Everything in the listing below needs to be returned word for word.
+-------+
/-- The first valid copy of a SAFETY packet (R361): forwarded where it is for others, and placed in the ring. It answers whether
the PDU was placed. -/
def safetyTake (s : State) (l seq addr : Nat) (ws : List Nat) : Bool × State :=
  let full := s.rd (Reg.LINK_CFG_ROLE l) == 0 || s.peerFull l
  if 4 ≤ l || !s.linkRuns l || !full || (s.link l).safeSeen.contains (seq % 32) then (false, s)
  else
    let own := s.rd (Reg.LINK_CFG_ROLE l) == 0 || addr == s.rd Reg.COMET_MODULE_NUM
    let s := s.setLink l { s.link l with safeSeen := seq % 32 :: (s.link l).safeSeen }
    let s := s.when (!own) (fun s => s.forward l ⟨1, 0x50, addr, ws⟩)
    if !own && addr != 15 then (false, s)
    else
      let p := s.rd Reg.SAFE_RX_PTR_WPTR
      let s := s.forEach (((l :: ws).take 10).zipIdx) (fun s (w, i) => s.wr (Reg.COMET_SAFE_RX_WORD (10 * p + i)) w)
      (true, (s.wr Reg.SAFE_RX_PTR_WPTR (p + 1)).raise Ev.CMT_RX_SAFETY)

/-- SC queues slots of `COMET_SAFE_TX`; writes of any other master are ignored (R361). -/
def safeTxQueue (s : State) (m : Master) (mask : Nat) : State :=
  let s := { s with bus := .ok }
  if m = .sc then s.wr Reg.SAFE_TX_CTRL_VALID (s.rd Reg.SAFE_TX_CTRL_VALID ||| mask % 16) else s

/-- A TUNNEL packet (R362): a piece for another module goes on; else it joins the TPP packet of its source module, which is
answered once it is complete. -/
def tunnelTake (s : State) (l addr w0 : Nat) (bytes : List Byte) : Option (Nat × List Byte) × State :=
  if 4 ≤ l || !s.linkRuns l || s.rd (Reg.LINK_STATUS_VERSION l) < 0x11 then (none, s)
  else if s.rd (Reg.LINK_CFG_ROLE l) != 0 && addr != s.rd Reg.COMET_MODULE_NUM && addr != 15 then
    (none, s.forward l ⟨7, 0x70, addr, w0 :: wordsOf bytes⟩)
  else
    let src := fieldOf w0 24 3
    let old := sparseGet (s.link l).tunnel src []
    let off := fieldOf w0 0 16
    let all := old.take off ++ List.replicate (off - old.length) 0 ++ bytes
    let rest := (s.link l).tunnel.filter fun e => e.1 != src
    if hasBit w0 16 then (some (src, all), (s.setLink l { s.link l with tunnel := rest }).raise Ev.CMT_RX_TUNNEL)
    else (none, s.setLink l { s.link l with tunnel := (src, all) :: rest })

/-! ### PWM export (R196, R358, R359) -/

/-- The pairs exported on a link. -/
def exported (s : State) (l : Nat) : List Nat :=
  (List.range 24).filter fun p => s.on (Reg.PR_CFG_EXPORT_EN p) && s.rd (Reg.PR_CFG_EXPORT_LINK p) == l

/-- Level at the valley and transitions of one output whose interval in the carrier runs from `a` to `b`, of `full` tD. -/
def edgesOf (a b full : Int) : Nat × List Nat :=
  let none_ := 0x3FFFFFF
  if b ≤ a then (0, [none_, none_])
  else if a ≤ 0 then (1, [if b < full then b.toNat else none_, none_])
  else (0, [a.toNat, if b < full then b.toNat else none_])

/-- The L output is on outside the ideal H interval from `r` to `f`, its rising edge delayed by `d` (R179). -/
def edgesOfL (r f d full : Int) : Nat × List Nat :=
  let none_ := 0x3FFFFFF
  if f ≤ r then (1, [none_, none_])
  else
    let back := if f + d < full then [(f + d).toNat] else []
    if r ≤ 0 then (0, (back ++ [none_, none_]).take 2) else (1, (r.toNat :: back ++ [none_]).take 2)

/-- The record of one pair's carrier (R358), after stage 8 of R184. -/
def edgeRecord (s : State) (p : Nat) : List Nat :=
  let k := s.pwmPair p
  let full : Int := 128 * s.rd (Reg.CL_PERIOD_ACT_PERIOD (p / 8))
  let d : Int := 128 * k.dt
  let still (on : Bool) : Nat × List Nat := (b2n on, [0x3FFFFFF, 0x3FFFFFF])
  let dead := s.on (Reg.PR_STATUS_TRIPPED p) || s.on (Reg.PR_STATUS_ESCALATED p)
  let h := match s.rd (Reg.PR_FORCE_FH p) with
    | 1 => still false
    | 2 => still true
    | _ => if s.on (Reg.PR_CFG_INDEP p) then edgesOf k.rise k.fall full
           else if full ≤ k.fall - k.rise then still true else edgesOf (k.rise + d) k.fall full
  let lo := match s.rd (Reg.PR_FORCE_FL p) with
    | 1 => still false
    | 2 => still true
    | _ =>
      if s.on (Reg.PR_CFG_INDEP p) then
        let x := s.pulseIn p (s.rd (Reg.CL_PERIOD_ACT_PERIOD (p / 8))) (s.actives p) false
        let (r, c) := request { x with ca := x.cb }
        edgesOf r (r + c) full
      else edgesOfL k.rise k.fall d full
  let h := if dead then still false else h
  let lo := if dead then still false else lo
  [p + 256 * h.1 + 512 * lo.1] ++ h.2 ++ lo.2

/-- One EDGE packet for the pairs of a cluster exported on a link (R358); where the link cannot take it, R196. -/
def edgeQueue (s : State) (c l : Nat) : State :=
  let ps := (s.exported l).filter fun p => p / 8 == c
  if ps.isEmpty then s
  else if s.linkRuns l && !hasBit (s.rd (Reg.LINK_STATUS_SHED l)) 3 then
    let t := s.commitPoint c
    let w0 := s.rd (Reg.CL_PERIOD_ACT_PERIOD c) % 2 ^ 20 + 2 ^ 20 * (s.orbit.carIdx % 4)
    s.cmtQueue l ⟨3, 0x10, 0, w0 :: ps.flatMap t.edgeRecord⟩
  else
    let s := s.when (s.linkRuns l) (fun s => s.cmtDrop l)
    s.flagRaise Reg.PWM_FLAGS_EXPORT_OVF Ev.PWM_EXPORT_OVF

/-- The satellites are told of safe states and trips that began or ended (R196, R359). The tD of a trip is not held: a free value. -/
def exportNotices (s : State) : State :=
  let mask := (List.range 24).foldl (fun a p => if s.on (Reg.PR_CFG_EXPORT_EN p) then a + 2 ^ p else a) 0
  let safe := if s.on Reg.PWM_SAFE_STATUS_LATCHED then mask else 0
  let trip := (List.range 24).foldl (fun a p => if hasBit mask p && s.on (Reg.PR_STATUS_TRIPPED p) then a + 2 ^ p else a) 0
  let newSafe := andNot 24 safe s.cmt.safeSent
  let ended := andNot 24 (s.cmt.safeSent &&& mask) safe
  let newTrip := andNot 24 trip s.cmt.tripSent
  let s := { s with cmt := { s.cmt with safeSent := safe, tripSent := trip } }
  s.forEach (List.range 4) (fun s l =>
    let m := (s.exported l).foldl (fun a p => a + 2 ^ p) 0
    let s := s.when (newSafe &&& m != 0) (fun s => s.cmtQueue l ⟨2, 0x20, 0, [newSafe &&& m]⟩)
    let s := s.when (ended &&& m != 0) (fun s => s.cmtQueue l ⟨2, 0x21, 0, [ended &&& m]⟩)
    if newTrip &&& m = 0 then s
    else
      let (x, s) := s.takeFree
      s.cmtQueue l ⟨2, 0x22, 0, [newTrip &&& m, x % 2 ^ 26]⟩)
+-------+
RESULT OF THE TASK ▸
/-- The first valid copy of a SAFETY packet (R361): forwarded where it is for others, and placed in the ring. It answers whether
the PDU was placed. -/
def safetyTake (s : State) (l seq addr : Nat) (ws : List Nat) : Bool × State :=
  let full := s.rd (Reg.LINK_CFG_ROLE l) == 0 || s.peerFull l
  if 4 ≤ l || !s.linkRuns l || !full || (s.link l).safeSeen.contains (seq % 32) then (false, s)
  else
    let own := s.rd (Reg.LINK_CFG_ROLE l) == 0 || addr == s.rd Reg.COMET_MODULE_NUM
    let s := s.setLink l { s.link l with safeSeen := seq % 32 :: (s.link l).safeSeen }
    let s := s.when (!own) (fun s => s.forward l ⟨1, 0x50, addr, ws⟩)
    if !own && addr != 15 then (false, s)
    else
      let p := s.rd Reg.SAFE_RX_PTR_WPTR
      let s := s.forEach (((l :: ws).take 10).zipIdx) (fun s (w, i) => s.wr (Reg.COMET_SAFE_RX_WORD (10 * p + i)) w)
      (true, (s.wr Reg.SAFE_RX_PTR_WPTR (p + 1)).raise Ev.CMT_RX_SAFETY)

/-- SC queues slots of `COMET_SAFE_TX`; writes of any other master are ignored (R361). -/
def safeTxQueue (s : State) (m : Master) (mask : Nat) : State :=
  let s := { s with bus := .ok }
  if m = .sc then s.wr Reg.SAFE_TX_CTRL_VALID (s.rd Reg.SAFE_TX_CTRL_VALID ||| mask % 16) else s

/-- A TUNNEL packet (R362): a piece for another module goes on; else it joins the TPP packet of its source module, which is
answered once it is complete. -/
def tunnelTake (s : State) (l addr w0 : Nat) (bytes : List Byte) : Option (Nat × List Byte) × State :=
  if 4 ≤ l || !s.linkRuns l || s.rd (Reg.LINK_STATUS_VERSION l) < 0x11 then (none, s)
  else if s.rd (Reg.LINK_CFG_ROLE l) != 0 && addr != s.rd Reg.COMET_MODULE_NUM && addr != 15 then
    (none, s.forward l ⟨7, 0x70, addr, w0 :: wordsOf bytes⟩)
  else
    let src := fieldOf w0 24 3
    let old := sparseGet (s.link l).tunnel src []
    let off := fieldOf w0 0 16
    let all := old.take off ++ List.replicate (off - old.length) 0 ++ bytes
    let rest := (s.link l).tunnel.filter fun e => e.1 != src
    if hasBit w0 16 then (some (src, all), (s.setLink l { s.link l with tunnel := rest }).raise Ev.CMT_RX_TUNNEL)
    else (none, s.setLink l { s.link l with tunnel := (src, all) :: rest })

/-! ### PWM export (R196, R358, R359) -/

/-- The pairs exported on a link. -/
def exported (s : State) (l : Nat) : List Nat :=
  (List.range 24).filter fun p => s.on (Reg.PR_CFG_EXPORT_EN p) && s.rd (Reg.PR_CFG_EXPORT_LINK p) == l

/-- Level at the valley and transitions of one output whose interval in the carrier runs from `a` to `b`, of `full` tD. -/
def edgesOf (a b full : Int) : Nat × List Nat :=
  let none_ := 0x3FFFFFF
  if b ≤ a then (0, [none_, none_])
  else if a ≤ 0 then (1, [if b < full then b.toNat else none_, none_])
  else (0, [a.toNat, if b < full then b.toNat else none_])

/-- The L output is on outside the ideal H interval from `r` to `f`, its rising edge delayed by `d` (R179). -/
def edgesOfL (r f d full : Int) : Nat × List Nat :=
  let none_ := 0x3FFFFFF
  if f ≤ r then (1, [none_, none_])
  else
    let back := if f + d < full then [(f + d).toNat] else []
    if r ≤ 0 then (0, (back ++ [none_, none_]).take 2) else (1, (r.toNat :: back ++ [none_]).take 2)

/-- The record of one pair's carrier (R358), after stage 8 of R184. -/
def edgeRecord (s : State) (p : Nat) : List Nat :=
  let k := s.pwmPair p
  let full : Int := 128 * s.rd (Reg.CL_PERIOD_ACT_PERIOD (p / 8))
  let d : Int := 128 * k.dt
  let still (on : Bool) : Nat × List Nat := (b2n on, [0x3FFFFFF, 0x3FFFFFF])
  let dead := s.on (Reg.PR_STATUS_TRIPPED p) || s.on (Reg.PR_STATUS_ESCALATED p)
  let h := match s.rd (Reg.PR_FORCE_FH p) with
    | 1 => still false
    | 2 => still true
    | _ => if s.on (Reg.PR_CFG_INDEP p) then edgesOf k.rise k.fall full
           else if full ≤ k.fall - k.rise then still true else edgesOf (k.rise + d) k.fall full
  let lo := match s.rd (Reg.PR_FORCE_FL p) with
    | 1 => still false
    | 2 => still true
    | _ =>
      if s.on (Reg.PR_CFG_INDEP p) then
        let x := s.pulseIn p (s.rd (Reg.CL_PERIOD_ACT_PERIOD (p / 8))) (s.actives p) false
        let (r, c) := request { x with ca := x.cb }
        edgesOf r (r + c) full
      else edgesOfL k.rise k.fall d full
  let h := if dead then still false else h
  let lo := if dead then still false else lo
  [p + 256 * h.1 + 512 * lo.1] ++ h.2 ++ lo.2

/-- One EDGE packet for the pairs of a cluster exported on a link (R358); where the link cannot take it, R196. -/
def edgeQueue (s : State) (c l : Nat) : State :=
  let ps := (s.exported l).filter fun p => p / 8 == c
  if ps.isEmpty then s
  else if s.linkRuns l && !hasBit (s.rd (Reg.LINK_STATUS_SHED l)) 3 then
    let t := s.commitPoint c
    let w0 := s.rd (Reg.CL_PERIOD_ACT_PERIOD c) % 2 ^ 20 + 2 ^ 20 * (s.orbit.carIdx % 4)
    s.cmtQueue l ⟨3, 0x10, 0, w0 :: ps.flatMap t.edgeRecord⟩
  else
    let s := s.when (s.linkRuns l) (fun s => s.cmtDrop l)
    s.flagRaise Reg.PWM_FLAGS_EXPORT_OVF Ev.PWM_EXPORT_OVF

/-- The satellites are told of safe states and trips that began or ended (R196, R359). The tD of a trip is not held: a free value. -/
def exportNotices (s : State) : State :=
  let mask := (List.range 24).foldl (fun a p => if s.on (Reg.PR_CFG_EXPORT_EN p) then a + 2 ^ p else a) 0
  let safe := if s.on Reg.PWM_SAFE_STATUS_LATCHED then mask else 0
  let trip := (List.range 24).foldl (fun a p => if hasBit mask p && s.on (Reg.PR_STATUS_TRIPPED p) then a + 2 ^ p else a) 0
  let newSafe := andNot 24 safe s.cmt.safeSent
  let ended := andNot 24 (s.cmt.safeSent &&& mask) safe
  let newTrip := andNot 24 trip s.cmt.tripSent
  let s := { s with cmt := { s.cmt with safeSent := safe, tripSent := trip } }
  s.forEach (List.range 4) (fun s l =>
    let m := (s.exported l).foldl (fun a p => a + 2 ^ p) 0
    let s := s.when (newSafe &&& m != 0) (fun s => s.cmtQueue l ⟨2, 0x20, 0, [newSafe &&& m]⟩)
    let s := s.when (ended &&& m != 0) (fun s => s.cmtQueue l ⟨2, 0x21, 0, [ended &&& m]⟩)
    if newTrip &&& m = 0 then s
    else
      let (x, s) := s.takeFree
      s.cmtQueue l ⟨2, 0x22, 0, [newTrip &&& m, x % 2 ^ 26]⟩)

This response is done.